A0609 - Achalasia Cardia in Child With Severe Malnutrition: A Case Report

Sunday, October 23, 2022

5:00 PM – 7:00 PM ET

Location: Crown Ballroom

Presenting Author(s)

Chetana Pasam, MBBS

Apollo Hospital
Kakinada, Andhra Pradesh, India

Chetana Pasam, MBBS¹, Tejaswi Pasam, MBBS², Richa Mudwari, MBBS³, Jahnavi Raparti, MBBS⁴
¹Apollo Hospital, Kakinada, Andhra Pradesh, India; ²Patient First Medical Center, Dearborn, MI; ³North Sichuan Medical College, Gaithersburg, MD; ⁴Kamineni Academy of Medical Sciences and Research Centre, Hyderabad, Telangana, India

Introduction: Achalasia cardia is an esophageal motility disorder due to the failure of the lower esophageal sphincter to relax. It is extremely rare in the pediatric population with an incidence of 0.11 per 100,000 children. In children, it is usually associated with other conditions like Adrenal glucocorticoid deficiency and Down’s syndrome. The symptoms include vomiting, regurgitation, and weight loss. Its exact etiology is still unclear. It is considered to be due to degeneration of the myenteric plexus that innervates the lower esophageal sphincter leading to difficulty with swallowing and absence of peristalsis.

Case Description/Methods: We present the case of a 3-year-old girl with a history of recurrent vomiting and poor weight gain. Her symptoms have been progressive for over 2 years. The child was initially treated at multiple local hospitals for Gastroesophageal reflux disease with no improvement. At presentation, she was severely malnourished and weighed 6 kgs. On evaluation, she was also found to be anemic. After admission to our pediatric unit, she underwent a barium study which showed tapering of the distal esophagus, representing the classic bird-beak sign, and the diagnosis of achalasia cardia was confirmed. She was treated surgically by Heller’s Cardiomyotomy and Fundal Wrap. Her post-operative phase was uneventful and she was discharged with follow-up advice. She exhibited excellent recovery with good weight gain and resolution of her symptoms. Her weight at the 1-month follow-up visit was 9kgs and at 3 months it was 12kgs.

Discussion: Achalasia cardia is a rare presentation in children but can lead to major health concerns if left untreated.

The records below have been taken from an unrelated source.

/-- The device enters HELD, or starts the pair under FORCE_UNTESTED (R86, R88, R89). `force` is the bit in force: the member's own or
the push's (R98). A pushed pair with HELD_CRC returns the member to WAIT_IMAGES (R98). -/
def State.hold (s : State) (code image : Nat) (fetch pushed force : Bool) : State :=
  let s := ((s.put Fld.bootMismatchCode code).put Fld.bootMismatchImage image).putB Fld.bootMismatchFetch fetch
  if force && code != heldCrc then s.startPair pushed true
  else
    let s := s.loadEnds.setPhase (if pushed && code == heldCrc then phWait else phHeld)
    s.modBoot (fun b => { b with helloDue := !s.head && !b.refused })

/-- The boot ROM checks the pair and starts or holds it (R84). -/
def State.judgeImages (s : State) (pushed force : Bool) : State :=
  let r := s.checkImages
  let s := s.setPhase phCheck
  let s := s.cond (decide (1 ≤ r.1)) (·.wr Reg.bootSvcVer (s.imgWord .svc 2))
  let s := s.cond (decide (2 ≤ r.1)) (·.wr Reg.bootSeqVer (s.imgWord .seq 2))
  let s := s.cond (decide (3 ≤ r.1)) (·.wr Reg.bootSvcCrc (s.imgWord .svc 15))
  let s := s.cond (decide (4 ≤ r.1)) (·.wr Reg.bootSeqCrc (s.imgWord .seq 15))
  match r.2 with
  | none => s.startPair pushed false
  | some (c, i) => s.hold c i false pushed force

/-! ### Fetching (R77 to R80, R863) -/

/-- Requests for `len` bytes of an image at `addr` from offset `off` on: at most `mrrs` bytes each, none across a 4 KiB boundary. DEDUCED, log 36. -/
def imgReqs : Nat → Img → Nat → Nat → Nat → Nat → List ReadReq
  | 0, _, _, _, _, _ => []
  | n + 1, g, addr, mrrs, off, left =>
    if left == 0 then []
    else
      let k := min (min mrrs (4096 - (addr + off) % 4096)) left
      ⟨g, off, k⟩ :: imgReqs n g addr mrrs (off + k) (left - k)

/-- Host address and length to fetch of an image (R78). -/
def State.imgAt (s : State) : Img → Nat × Nat
  | .svc => (s.get Fld.bootSvcAddrLoAddr * 64 + (s.rd Reg.bootSvcAddrHi).toNat * 2 ^ 32, min (imgMax .svc) (s.rd Reg.bootSvcLen).toNat)
  | .seq => (s.get Fld.bootSeqAddrLoAddr * 64 + (s.rd Reg.bootSeqAddrHi).toNat * 2 ^ 32, min (imgMax .seq) (s.rd Reg.bootSeqLen).toNat)

/-- Issue reads while fewer than 32 are outstanding; without Bus Master Enable the load fails (R77, R80, R863). Once none is left, the
checks run, or HELD_CRC with FETCH. DEDUCED, log 36. -/
def State.fetchStep (s : State) : State :=
  match s.boot.fetch with
  | none => s
  | some f =>
    let f := match f.failed, f.todo with
      | none, r :: _ => if s.pcie.busMaster then f else { f with failed := some r.img }
      | _, _ => f
    let n := if f.failed.isSome then 0 else 32 - f.out.length
    let go := f.todo.take n
    let s := s.emits (go.map (fun r => .hostRead ((s.imgAt r.img).1 + r.off) r.bytes))
    let f := { f with out := f.out ++ go, todo := if f.failed.isSome then [] else f.todo.drop n }
    let s := s.modBoot (fun b => { b with fetch := some f })
    if !f.out.isEmpty || !f.todo.isEmpty then s
    else match f.failed with
      | some g => s.hold heldCrc (imgCode g) true false false
      | none => s.judgeImages false (s.is Fld.bootCtlForceUntested)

Due to the nonspecific symptoms, it is mostly misdiagnosed as gastroesophageal reflux disease which leads to delayed diagnosis and severe malnutrition. Diagnosis is with barium swallow study and manometry. It is followed by endoscopic biopsy in adults to rule out malignancy, however, it is not a consideration in children. Medical management has often shown recurrence of symptoms, particularly in children, and is not considered an effective choice of treatment. Surgery is the definitive treatment and includes Heller’s esophagomyotomy with or without anti-reflux procedures. Prompt diagnosis and treatment have an excellent prognosis. Peroral endoscopic myotomy is a promising new therapy in adults with achalasia but has limited studies in children. Persistent undiagnosed cases can lead to severe malnutrition and failure to thrive.

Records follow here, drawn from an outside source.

-- ==== Sys2Proof/Certificates/Slice0/Obligations.lean ====
section
/-! DEFINITION. The statements for the provers. -/

open Sys2Proof Sys2Proof.Machine

/-- For every state, command and queue: when the command stands at the front, step is exec of that command on the state whose queue is the rest; when
the queue is empty, step answers the same state. (section 00 (scope)) -/
def Obligations.StepRunsTheFrontCommand : Prop :=
  (∀ (s : State) (c : Instr) (rest : List Instr), s.pending = c :: rest → step s = exec c { s with pending := rest }) ∧
  (∀ s : State, s.pending = [] → step s = .next s)

/-- For every command and every state, exec answers a next state whose queue is the queue before; what the device has done towards the outside is only
added to, and the counter of free values never falls back. (section 00 (scope), R164) -/
def Obligations.EveryCommandAnswersWithTheQueueUntouched : Prop :=
  ∀ (c : Instr) (s : State), answers c s fun t => t.pending = s.pending ∧ (∃ os, t.out = os ++ s.out) ∧ s.free ≤ t.free

/-- For every state whose register file and sample store are in canonical form (keys strictly rising, no entry equal to what an unlisted key reads
as), a step that answers a next state answers one in canonical form: two states that read alike at every register and every word hold equal data. The
canonical form is the model's (log 2). (section 05 (setup register map), section 15 (sample store)) -/
def Obligations.CanonicalFormIsKeptByEveryStep : Prop :=
  ∀ s t : State, s.canonical = true → step s = .next t → t.canonical = true

/-- For any two states in canonical form: if every register reads alike, their register files are equal lists; if every word of the sample store reads
alike, their stores' words are equal lists. (section 05 (setup register map), section 15 (sample store)) -/
def Obligations.CanonicalStateIsDeterminedByItsReads : Prop :=
  ∀ s t : State, s.canonical = true → t.canonical = true →
    ((∀ off, s.rd off = t.rd off) → s.regs = t.regs) ∧
    ((∀ a, s.storeRead a = t.storeRead a) → s.store.words = t.store.words)

/-- For every state whose internal buffer holds at most 256 records, a step that answers a next state answers one whose buffer holds at most 256
records. (R226, R227) -/
def Obligations.RecordBufferHoldsAtMost256 : Prop :=
  ∀ s t : State, s.hif.buf.length ≤ 256 → step s = .next t → t.hif.buf.length ≤ 256

/-- For every command other than the release of power-on reset, a release of RESET_N and the wake from D4, the sampled straps stay. For every command
other than RAIL_GOOD, RAIL_LOST, RESET_N_ASSERT, RESET_N_RELEASE, PERST_N_ASSERT and PERST_N_RELEASE, what the board holds at the device's balls
stays. (R38, R50, R35, R49) -/
def Obligations.OnlyTheBoardMovesStrapsAndRails : Prop :=
  ∀ (c : Instr) (s t : State), exec c s = .next t →
    ((∀ st, c ≠ .powerOnResetRelease st) → (∀ st ns, c ≠ .resetNRelease st ns) → (∀ st, c ≠ .d4Wake st) → t.top.straps = s.top.straps) ∧
    ((∀ r, c ≠ .railGood r) → (∀ r, c ≠ .railLost r) → (∀ ns, c ≠ .resetNAssert ns) → (∀ st ns, c ≠ .resetNRelease st ns) →
      c ≠ .perstNAssert → c ≠ .perstNRelease → t.env = s.env)
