-- ==== Sys2Proof/Laws/State.lean ====
section
/-! SUPPORT. One lemma per field of the state per update, true by rfl: what an update of one part leaves of every other part. -/

namespace Sys2Proof.Machine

Figure: Fig1:At presentation, weight 6kgs; Fig2:At 3months, weight 12kgs; Fig.3,4,5: Barium Study; Fig6: Supraumbilical midline incision; Fig7:Cardiomyotomy; Fig8:Approximation of Crura; Fig9:Fundal Wrap

Disclosures:

Chetana Pasam indicated no relevant financial relationships.

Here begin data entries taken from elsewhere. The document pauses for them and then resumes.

-- ==== Sys2Proof/Laws/Keeps/Form.lean ====
section
/-! SUPPORT. Form: what every operation and meaning of this file keeps. -/

namespace Sys2Proof.Machine

theorem Keeps.bootMsg {a s : State} (h : Keeps a s) (dst code tag : Nat) (ws : List Word) : Keeps a (Machine.State.bootMsg s dst code tag ws) := by
  unfold Machine.State.bootMsg
  repeat' (first | with_reducible exact h | with_reducible assumption | intro _ | with_reducible apply Keeps.ite | split | (with_reducible first | apply Keeps.sendMsg))
theorem Keeps.sendArm {a s : State} (h : Keeps a s) (fire : Bool) : Keeps a (Machine.State.sendArm s fire) := by
  unfold Machine.State.sendArm
  repeat' (first | with_reducible exact h | with_reducible assumption | intro _ | with_reducible apply Keeps.ite | split | (with_reducible first | apply Keeps.modClk | apply Keeps.bootMsg | apply Keeps.cond))
theorem Keeps.fireNext {a s : State} (h : Keeps a s) : Keeps a (Machine.State.fireNext s) := by
  unfold Machine.State.fireNext
  repeat' (first | with_reducible exact h | with_reducible assumption | intro _ | with_reducible apply Keeps.ite | split | (with_reducible first | apply Keeps.sendArm | apply Keeps.cond))
theorem Keeps.syncFire {a s : State} (h : Keeps a s) : Keeps a (Machine.State.syncFire s) := by
  unfold Machine.State.syncFire
  repeat' (first | with_reducible exact h | with_reducible assumption | intro _ | with_reducible apply Keeps.ite | split | (with_reducible first | apply Keeps.putB | apply Keeps.fireNext))
theorem Keeps.fireDone {a s : State} (h : Keeps a s) : Keeps a (Machine.State.fireDone s) := by
  unfold Machine.State.fireDone
  repeat' (first | with_reducible exact h | with_reducible assumption | intro _ | with_reducible apply Keeps.ite | split | (with_reducible first | apply Keeps.putB | apply Keeps.modClk))
theorem Keeps.miswire {a s : State} (h : Keeps a s) (fs : List LinkFault) : Keeps a (Machine.State.miswire s fs) := by
  unfold Machine.State.miswire
  repeat' (first | with_reducible exact h | with_reducible assumption | intro _ | with_reducible apply Keeps.ite | split | (with_reducible first | apply Keeps.put | apply Keeps.cond | apply Keeps.forEach))
theorem Keeps.adopt {a s : State} (h : Keeps a s) (epoch : Nat) (shape : Word) (mask : Nat) (faults : List LinkFault) : Keeps a (Machine.State.adopt s epoch shape mask faults) := by
  unfold Machine.State.adopt
  repeat' (first | with_reducible exact h | with_reducible assumption | intro _ | with_reducible apply Keeps.ite | split | (with_reducible first | apply Keeps.put | apply Keeps.putB | apply Keeps.modLnk | apply Keeps.modLink | apply Keeps.loneLace | apply Keeps.miswire | apply Keeps.forEach))
theorem Keeps.formed {a s : State} (h : Keeps a s) (mask : Nat) : Keeps a (Machine.State.formed s mask) := by
  unfold Machine.State.formed
  repeat' (first | with_reducible exact h | with_reducible assumption | intro _ | with_reducible apply Keeps.ite | split | (with_reducible first | apply Keeps.wr | apply Keeps.putB | apply Keeps.modPwr | apply Keeps.modLnk))
theorem Keeps.formEnd {a s : State} (h : Keeps a s) (f : Forming) : Keeps a (Machine.State.formEnd s f) := by
  unfold Machine.State.formEnd
  repeat' (first | with_reducible exact h | with_reducible assumption | intro _ | with_reducible apply Keeps.ite | split | (with_reducible first | apply Keeps.modLnk | apply Keeps.modClk | apply Keeps.sendMsg | apply Keeps.sendReq | apply Keeps.complete | apply Keeps.memberRec | apply Keeps.pipBeacon | apply Keeps.fireNext | apply Keeps.formed | apply Keeps.cond | apply Keeps.forEach) | extract_lets | dsimp only | dsimp +zetaDelta only)
theorem Keeps.formSync {a s : State} (h : Keeps a s) : Keeps a (Machine.State.formSync s) := by
  unfold Machine.State.formSync
  repeat' (first | with_reducible exact h | with_reducible assumption | intro _ | with_reducible apply Keeps.ite | split | (with_reducible first | apply Keeps.modLnk | apply Keeps.sendArm))
theorem Keeps.formStep1 {a s : State} (h : Keeps a s) (f : Forming) (cands : List Nat) : Keeps a (Machine.State.formStep1 s f cands) := by
  unfold Machine.State.formStep1
  repeat' (first | with_reducible exact h | with_reducible assumption | intro _ | with_reducible apply Keeps.ite | split | (with_reducible first | apply Keeps.modLnk | apply Keeps.modClk | apply Keeps.bootMsg | apply Keeps.adopt | apply Keeps.formSync))
theorem Keeps.formStart {a s : State} (h : Keeps a s) (d : Option Desc) (mask : Nat) (faults : List LinkFault) : Keeps a (Machine.State.formStart s d mask faults) := by
  unfold Machine.State.formStart
  repeat' (first | with_reducible exact h | with_reducible assumption | intro _ | with_reducible apply Keeps.ite | split | (with_reducible first | apply Keeps.postRec | apply Keeps.formStep1 | apply Keeps.forEach))
theorem Keeps.formWithout {a s : State} (h : Keeps a s) (ms : List Nat) : Keeps a (Machine.State.formWithout s ms) := by
  unfold Machine.State.formWithout
  repeat' (first | with_reducible exact h | with_reducible assumption | intro _ | with_reducible apply Keeps.ite | split | (with_reducible first | apply Keeps.formStep1))
theorem Keeps.epochOne {a s : State} (h : Keeps a s) (faults : List LinkFault) : Keeps a (Machine.State.epochOne s faults) := by
  unfold Machine.State.epochOne
  repeat' (first | with_reducible exact h | with_reducible assumption | intro _ | with_reducible apply Keeps.ite | split | (with_reducible first | apply Keeps.accepted | apply Keeps.formStart | apply Keeps.cond))
theorem Keeps.execLaceForm (d : Desc) (faults : List LinkFault) (s : State) : KeepsOut s (Machine.execLaceForm d faults s) := by
  unfold Machine.execLaceForm
  repeat' (first | with_reducible exact Keeps.refl _ | with_reducible assumption | with_reducible apply KeepsOut.running | intro _ | with_reducible apply Keeps.ite | split | (with_reducible first | apply Keeps.finish | apply Keeps.bad | apply Keeps.commit | apply Keeps.taking | apply Keeps.needBlk | apply Keeps.formStart | apply Keeps.cond))
theorem Keeps.execEpochOneTimeout (faults : List LinkFault) (s : State) : KeepsOut s (Machine.execEpochOneTimeout faults s) := by
  unfold Machine.execEpochOneTimeout
  repeat' (first | with_reducible exact Keeps.refl _ | with_reducible assumption | with_reducible apply KeepsOut.running | intro _ | with_reducible apply Keeps.ite | split | (with_reducible first | apply Keeps.formStart | apply Keeps.cond))
theorem Keeps.execEpochSetReceive (epoch : Nat) (shape : Word) (mask : Nat) (faults : List LinkFault) (s : State) : KeepsOut s (Machine.execEpochSetReceive epoch shape mask faults s) := by
  unfold Machine.execEpochSetReceive
  repeat' (first | with_reducible exact Keeps.refl _ | with_reducible assumption | with_reducible apply KeepsOut.running | intro _ | with_reducible apply Keeps.ite | split | (with_reducible first | apply Keeps.bootMsg | apply Keeps.adopt | apply Keeps.cond))
theorem Keeps.execEpochAckReceive (member epoch : Nat) (s : State) : KeepsOut s (Machine.execEpochAckReceive member epoch s) := by
  unfold Machine.execEpochAckReceive
  repeat' (first | with_reducible exact Keeps.refl _ | with_reducible assumption | with_reducible apply KeepsOut.running | intro _ | with_reducible apply Keeps.ite | split | (with_reducible first | apply Keeps.modLnk | apply Keeps.formSync | apply Keeps.cond))
theorem Keeps.execEpochAckTimeout  (s : State) : KeepsOut s (Machine.execEpochAckTimeout s) := by
  unfold Machine.execEpochAckTimeout
  repeat' (first | with_reducible exact Keeps.refl _ | with_reducible assumption | with_reducible apply KeepsOut.running | intro _ | with_reducible apply Keeps.ite | split | (with_reducible first | apply Keeps.formWithout | apply Keeps.cond))
theorem Keeps.syncReported {a s : State} (h : Keeps a s) : Keeps a (Machine.State.syncReported s) := by
  unfold Machine.State.syncReported
  repeat' (first | with_reducible exact h | with_reducible assumption | intro _ | with_reducible apply Keeps.ite | split | (with_reducible first | apply Keeps.modClk | apply Keeps.fireDone | apply Keeps.formEnd))
theorem Keeps.execSyncPulseDrive (acked : List Nat) (s : State) : KeepsOut s (Machine.execSyncPulseDrive acked s) := by
  unfold Machine.execSyncPulseDrive
  repeat' (first | with_reducible exact Keeps.refl _ | with_reducible assumption | with_reducible apply KeepsOut.running | intro _ | with_reducible apply Keeps.ite | split | (with_reducible first | apply Keeps.inc | apply Keeps.emit | apply Keeps.modLnk | apply Keeps.modClk | apply Keeps.acked | apply Keeps.sendArm | apply Keeps.syncReported | apply Keeps.cond))
theorem Keeps.execSyncDoneReceive (member : Nat) (s : State) : KeepsOut s (Machine.execSyncDoneReceive member s) := by
  unfold Machine.execSyncDoneReceive
  repeat' (first | with_reducible exact Keeps.refl _ | with_reducible assumption | with_reducible apply KeepsOut.running | intro _ | with_reducible apply Keeps.ite | split | (with_reducible first | apply Keeps.modClk | apply Keeps.syncReported | apply Keeps.cond))
theorem Keeps.execSyncMissedReceive (member : Nat) (s : State) : KeepsOut s (Machine.execSyncMissedReceive member s) := by
  unfold Machine.execSyncMissedReceive
  repeat' (first | with_reducible exact Keeps.refl _ | with_reducible assumption | with_reducible apply KeepsOut.running | intro _ | with_reducible apply Keeps.ite | split | (with_reducible first | apply Keeps.formWithout | apply Keeps.cond))
theorem Keeps.execSyncReportTimeout  (s : State) : KeepsOut s (Machine.execSyncReportTimeout s) := by
  unfold Machine.execSyncReportTimeout
  repeat' (first | with_reducible exact Keeps.refl _ | with_reducible assumption | with_reducible apply KeepsOut.running | intro _ | with_reducible apply Keeps.ite | split | (with_reducible first | apply Keeps.formWithout | apply Keeps.cond))
theorem Keeps.execSyncFireTimeout  (s : State) : KeepsOut s (Machine.execSyncFireTimeout s) := by
  unfold Machine.execSyncFireTimeout
  repeat' (first | with_reducible exact Keeps.refl _ | with_reducible assumption | with_reducible apply KeepsOut.running | intro _ | with_reducible apply Keeps.ite | split | (with_reducible first | apply Keeps.fireDone | apply Keeps.cond))

end Sys2Proof.Machine
end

Tejaswi Pasam indicated no relevant financial relationships.

Richa Mudwari indicated no relevant financial relationships.

Jahnavi Raparti indicated no relevant financial relationships.

Chetana Pasam, MBBS¹, Tejaswi Pasam, MBBS², Richa Mudwari, MBBS³, Jahnavi Raparti, MBBS⁴. A0609 - Achalasia Cardia in Child With Severe Malnutrition: A Case Report, ACG 2022 Annual Scientific Meeting Abstracts. Charlotte, NC: American College of Gastroenterology.